"Я жила где-то здесь, - затравленно озиралась Марсель, - в этой тюрьме, в клетке, а они творили со мной что хотели. Я ничего не помню! ничего! а вдруг они сделали мне операцию на мозге?! нет, я ведь думаю, понимаю… превратили меня в зомби, запрограммировали, заставляли что-то делать, и я их слушалась, как собака! что мне могли приказать? убить кого-то?"
Чистенькая палата в одно мгновение сделалась адом, профессор - чудовищем! Все стало невыносимо ясно - толстенное непроглядное окно, дверь с тем же пуленепробиваемым стеклом… на двери нет ручки изнутри!
- Марсель, вам нехорошо? - привстал было профессор, но она отскочила от него, подыскивая, чем бы защититься.
- Не подходите!
- Успокойтесь, Марсель…
Она схватила свободный стул.
- Что вы сделали со мной?! вы! отвечайте!
Герц остановился - миловидная тоненькая девчушка вся кипела, глаза ее зло горели, руки вцепились в спинку стула.
- Зачем вы меня здесь держите?!
- Исключительно для вашего блага.
Пятясь, Марсель искала телефон, он работает, почему работает - думать некогда; сейчас, сейчас я вам устрою…
- Что вы хотите делать?
- Вызвать полицию!
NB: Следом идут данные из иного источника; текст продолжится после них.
-- ==== Sys2Proof/Machine/Image.lean ====
section
/-! DEFINITION. The 112-byte context layout (Table 20.4), as the context window and the tile image show it. -/

namespace Sys2Proof.Machine

/-- Two words as a doubleword, the lower address first. -/
def pairWord (lo hi : Word) : DWord := hi ++ lo

/-- V, P or another list of words, two to a doubleword. -/
def lanePair (b : Bank) (j : Nat) : DWord := pairWord (b.v.toList.getD (2 * j) 0) (b.v.toList.getD (2 * j + 1) 0)
def ptrPair (b : Bank) (j : Nat) : DWord :=
  pairWord ((b.p.toList.getD (2 * j) Ptr.reset).toWord) ((b.p.toList.getD (2 * j + 1) Ptr.reset).toWord)

/-- Offset 0x50: the return stack. -/
def stackWord (b : Bank) : DWord := 0#5 ++ b.depth ++ b.rs[3] ++ b.rs[2] ++ b.rs[1] ++ b.rs[0]

/-- Offset 0x58. -/
def miscWord (sl : Slot) : DWord :=
  let j : BitVec 6 := match sl.join with
    | some j => BitVec.ofBool j.completed ++ 1#1 ++ j.level
    | none => 0
  BitVec.ofNat 24 (if sl.pauseDue then 0 else sl.pause) ++ 0#4 ++ BitVec.ofBool sl.user.vPend ++ BitVec.ofBool sl.user.aPend ++ j ++ sl.hint
    ++ sl.user.pcfg ++ 0#2 ++ sl.user.pc

/-- Offset 0x60. -/
def waveWord (sl : Slot) : DWord := match sl.wave with | some w => w.contrib | none => 0

/-- Offset 0x68. -/
def policyWord (tl : Tile) (k : Nat) : DWord :=
  let sl := tl.slot k
  let owns := tl.ownedBy k
  let w : BitVec 7 := match sl.wave with | some w => 1#1 ++ w.op ++ w.level | none => 0
  0#23 ++ BitVec.ofBool sl.gpol ++ sl.wdogb ++ 0#11 ++ BitVec.ofBool (owns && tl.rel) ++ BitVec.ofBool owns ++ w

/-- Doubleword `j` of the context in slot `k`. -/
def contextWord (tl : Tile) (k j : Nat) : DWord :=
  let sl := tl.slot k
  let b := sl.user
  if j = 0 then b.a
  else if j < 5 then lanePair b (j - 1)
  else if j < 9 then ptrPair b (j - 5)
  else if j = 9 then b.f.toHalf ++ b.rpt.toBits
  else if j = 10 then stackWord b
  else if j = 11 then miscWord sl
  else if j = 12 then waveWord sl
  else policyWord tl k

/-- Set two lanes of V, or two pointers. -/
def setLanes (j : Nat) (v : DWord) (b : Bank) : Bank :=
  { b with v := (b.v.set! (2 * j) (v.extractLsb' 0 32)).set! (2 * j + 1) (v.extractLsb' 32 32) }
def setPtrs (j : Nat) (v : DWord) (b : Bank) : Bank :=
  { b with p := (b.p.set! (2 * j) (Ptr.ofWord (v.extractLsb' 0 32))).set! (2 * j + 1) (Ptr.ofWord (v.extractLsb' 32 32)) }

/-- Write doubleword `j` through the context window: its read-only bits stay (R372). A class hint of 7, which Table 7.1 does
not have, is kept and weighs by its number (assumption 93). -/
def setContextWord (j : Nat) (v : DWord) (sl : Slot) : Slot :=
  let b := sl.user
  if j = 0 then { sl with user := { b with a := v } }
  else if j < 5 then { sl with user := setLanes (j - 1) v b }
  else if j < 9 then { sl with user := setPtrs (j - 5) v b }
  else if j = 9 then
    { sl with user := { b with f := Flags.ofHalf (v.extractLsb' 48 16), rpt := Rpt.ofBits (v.extractLsb' 0 48) } }
  else if j = 10 then
    { sl with user := { b with
        depth := v.extractLsb' 56 3,
        rs := #v[v.extractLsb' 0 14, v.extractLsb' 14 14, v.extractLsb' 28 14, v.extractLsb' 42 14] } }
  else if j = 11 then
    { sl with
        user := { b with pc := v.extractLsb' 0 14, pcfg := v.extractLsb' 16 9 },
        hint := v.extractLsb' 25 3, pause := (v.extractLsb' 40 24).toNat, pauseDue := false }
  else sl

/-- The bits of offsets 0x58 and 0x60 to 0x6F that only a restore sets (Table 20.4). The result of a held wave is
to be combined again. -/
def restoreWords (misc wave policy : DWord) (sl : Slot) : Slot :=
  { sl with
    user := { sl.user with vPend := misc.getLsbD 35, aPend := misc.getLsbD 34 },
    join := if misc.getLsbD 32 then some ⟨misc.extractLsb' 28 4, misc.getLsbD 33⟩ else none,
    wave := if policy.getLsbD 6 then some ⟨policy.extractLsb' 0 4, policy.extractLsb' 4 2, wave, 0, none⟩ else none,
    gpol := policy.getLsbD 40, wdogb := policy.extractLsb' 20 20 }

/-- The window accepts a slot in state SUPERVISOR, STOPPING or EMPTY (R372). -/
def Slot.windowOpen (sl : Slot) : Bool := sl.st == .supervisor || sl.st == .stopping || sl.st == .empty

end Sys2Proof.Machine
end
Сидите там, а то я вас ударю!
- Напрасный труд, Марсель, - со змеиной вежливостью заметил профессор. - Имейте в виду, что при наборе номера полиции аппарат отключится.
- Тогда… вы один не выйдете отсюда, только со мной!
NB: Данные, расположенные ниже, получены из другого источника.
/-- Read one doubleword at a VA for a copy of tile `t`. What another module or the host holds is free. -/
def copyReadVa (c : Copy) (t : Nat) (va : Nat) (s : State) : DwEnd (List Byte) :=
  let v : VA := BitVec.ofNat 72 va
  match vaSpace v with
  | 0xC#4 =>
    if !windowOpenTo s c t v then .fail 1 s
    else if windowQueued s c t v then .busy s
    else
      let e := windowHome s t v
      let r := windowAccess (engineReq c t v (.load 8 none) s) (e.tileNo s.modNo) e.slot.toNat s
      match r.2 with
      | .reply bs _ none _ => .ok bs r.1
      | .reply _ _ (some x) _ => .fail (if x = causeTargetLost then 4 else tileStatus (mkTrap x 0)) r.1
      | _ => .fail 4 r.1
  | 0xD#4 => configEnd s (configRead v 8 s)
  | 0xE#4 => configEnd s (configRead v 8 s)
  | 0xF#4 => .ok ((List.range 8).map fun j => Config.farByte (s.free + j))
      { s with free := s.free + 8, uid := s.uid + 1, out := s.out ++ [.hostRequest (tileVf s t) s.uid] }
  | _ =>
    let r := portRead s (dieOf t) va 8 c.tenant
    match r.2 with
    | .ok bs => .ok bs r.1
    | .error (.absent k) => .park k r.1
    | .error .busy => .busy r.1
    | .error (.err x) => .fail (portStatus x) r.1

/-- Write one doubleword at a VA for a copy of tile `t`. -/
def copyWriteVa (c : Copy) (t : Nat) (va : Nat) (bs : List Byte) (s : State) : DwEnd Unit :=
  let v : VA := BitVec.ofNat 72 va
  match vaSpace v with
  | 0xC#4 =>
    if !windowOpenTo s c t v then .fail 1 s
    else if windowQueued s c t v then .busy s
    else
      let e := windowHome s t v
      let r := windowAccess (engineReq c t v (.store (bs.map some)) s) (e.tileNo s.modNo) e.slot.toNat s
      match r.2 with
      | .ack none => .ok () r.1
      | .ack (some x) => .fail (if x = causeTargetLost then 4 else tileStatus (mkTrap x 0)) r.1
      | _ => .fail 4 r.1
  | 0xD#4 => match configWrite v (bs.map some) s with
    | .ok s' => .ok () s'
    | .error e => configEnd s (.error e)
  | 0xE#4 => match configWrite v (bs.map some) s with
    | .ok s' => .ok () s'
    | .error e => configEnd s (.error e)
  | 0xF#4 => .ok () { s with out := s.out ++ [.hostStore (tileVf s t) v (bs.map some)] }
  | _ =>
    let r := portWrite s (dieOf t) va (bs.map some) c.tenant
    match r.2 with
    | none => .ok () r.1
    | some (.absent k) => .park k r.1
    | some .busy => .busy r.1
    | some (.err x) => .fail (portStatus x) r.1

/-- Read one doubleword of the issuing tile's scratchpad: a stale granule contributes zeros (R285). -/
def copyReadLocal (c : Copy) (t a : Nat) (s : State) : DwEnd (List Byte) :=
  match s.spRead t ((s.getTile t).genFor c.slot c.run) false a 8 with
  | .ok bs => .ok bs (s.correctAt t a 8)
  | .error e => .fail (tileStatus e) (if e.cause = causeMsgCheck then s.modTile t (·.seeBad (spCheckTrap a)) else s)
def copyWriteLocal (c : Copy) (t a : Nat) (bs : List Byte) (s : State) : DwEnd Unit :=
  match s.spWrite t ((s.getTile t).genFor c.slot c.run) a (bs.map some) with
  | .ok s' => .ok () s'
  | .error e => .fail (tileStatus e) s

/-- Doublewords of a row and of the whole copy, and the address of doubleword `i` on a side. -/
def copyRowLen (d : Vector DWord 4) : Nat := copyLen d / 8
def copyTotal (d : Vector DWord 4) : Nat := copyRows d * copyRowLen d
def copyAddr (src : Bool) (d : Vector DWord 4) (i : Nat) : Nat :=
  ((copyStart src d : Int) + copyStride src d * (i / copyRowLen d : Nat) + 8 * (i % copyRowLen d : Nat)).toNat

def copyRead (c : Copy) (t i : Nat) (s : State) : DwEnd (List Byte) :=
  let a := copyAddr true c.dw i
  if copyLocal true c.dw then copyReadLocal c t a s else copyReadVa c t a s
def copyWrite (c : Copy) (t i : Nat) (bs : List Byte) (s : State) : DwEnd Unit :=
  let a := copyAddr false c.dw i
  if copyLocal false c.dw then copyWriteLocal c t a bs s else copyWriteVa c t a bs s

/-- Where a copy stands after a stretch of doublewords. -/
inductive CopyEnd where
  | done (s : State)
  | fail (status va : Nat) (s : State)
  | park (level va pos : Nat) (write : Bool) (s : State)
  /-- It must wait before doubleword `pos`. -/
  | busy (pos : Nat) (s : State)
  | refuse (r : Refusal)
  | noUnit

/-- Write doublewords from `i` on, in element order. -/
def copyScatter (c : Copy) (t : Nat) : List (List Byte) → Nat → State → CopyEnd
  | [], _, s => .done s
  | bs :: rest, i, s =>
    match copyWrite c t i bs s with
    | .refuse r => .refuse r
    | .noUnit => .noUnit
    | .fail st s1 => .fail st (copyAddr false c.dw i) s1
    | .park k s1 => .park k (copyAddr false c.dw i) i true s1
    | .busy s1 => .busy i s1
    | .ok _ s1 => copyScatter c t rest (i + 1) s1

/-- Read `n` doublewords from `i` on, in element order: how it ends, and what was read. -/
def copyGather (c : Copy) (t : Nat) : Nat → Nat → State → CopyEnd × List (List Byte)
  | 0, _, s => (.done s, [])
  | n + 1, i, s =>
    match copyRead c t i s with
    | .refuse r => (.refuse r, [])
    | .noUnit => (.noUnit, [])
    | .fail st s1 => (.fail st (copyAddr true c.dw i) s1, [])
    | .park k s1 => (.park k (copyAddr true c.dw i) i false s1, [])
    | .busy s1 => (.busy i s1, [])
    | .ok bs s1 => let r := copyGather c t n (i + 1) s1; (r.1, bs :: r.2)

/-- The state in which a stretch ended. -/
def CopyEnd.state (s : State) : CopyEnd → State
  | .done s1 | .fail _ _ s1 | .park _ _ _ _ s1 | .busy _ s1 => s1
  | .refuse _ | .noUnit => s
def CopyEnd.withState (s : State) : CopyEnd → CopyEnd
  | .done _ => .done s
  | .fail st va _ => .fail st va s
  | .park k va pos w _ => .park k va pos w s
  | .busy pos _ => .busy pos s
  | e => e

/-- Move the doublewords from `i` on, in element order (R284). -/
def copyFrom (c : Copy) (t : Nat) : Nat → Nat → State → CopyEnd
  | 0, _, s => .done s
  | n + 1, i, s =>
    match copyGather c t 1 i s with
    | (.done s1, bs) => match copyScatter c t bs i s1 with
      | .done s2 => copyFrom c t n (i + 1) s2
      | e => e
    | (e, _) => e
- И угрожаете вы мне зря. Во-первых, я намного сильнее вас, а стул - не оружие. Во-вторых, дверь не заперта, и я вас не держу. Одежду вы можете взять у Клейна, моего ассистента, он подобрал для вас кое-что подходящее по нынешней погоде. Но если вы не дослушаете меня, то попадете в скверную историю.
С каждым его словом хватка Марсель ослабевала - может, этот ровный глуховатый голос так действовал или почти бездвижный бледно-голубой взгляд; ее охватывало тошнотворное вялое отчаяние, она не понимала еще, что ждет ее за дверью, но рвануться и выскочить уже не могла. Скверная история - да, правда. Скверная история…
Стул опустился, и, держась за него, она сползла на пол, сжалась.
- Не плачьте, Марсель. Все не так плохо, как вы думаете… - Герц замялся. Утешать он никогда не умел, он старался убеждать, но порой его доводы не имели смысла. Он не мог просто выпустить девушку из дома - она сразу же столкнется с такими проблемами, что поневоле хочется посадить ее под замок. Но все собранные документы, даже видеопленка - в ее глазах ложь, подтасовка, мастерская фальсификация, ведь она ЖИВА. Ей пришло в голову самое естественное решение - махинации врачей, хитростью завладевших ею для секретных, запрещенных экспериментов, лишивших ее памяти. Она беззащитна, она в их власти - вот что она думает. И лишь в ночь с воскресенья на понедельник, около 01.55 Марсель поймет, что он ее не обманывал, потому что в это время она начнет умирать.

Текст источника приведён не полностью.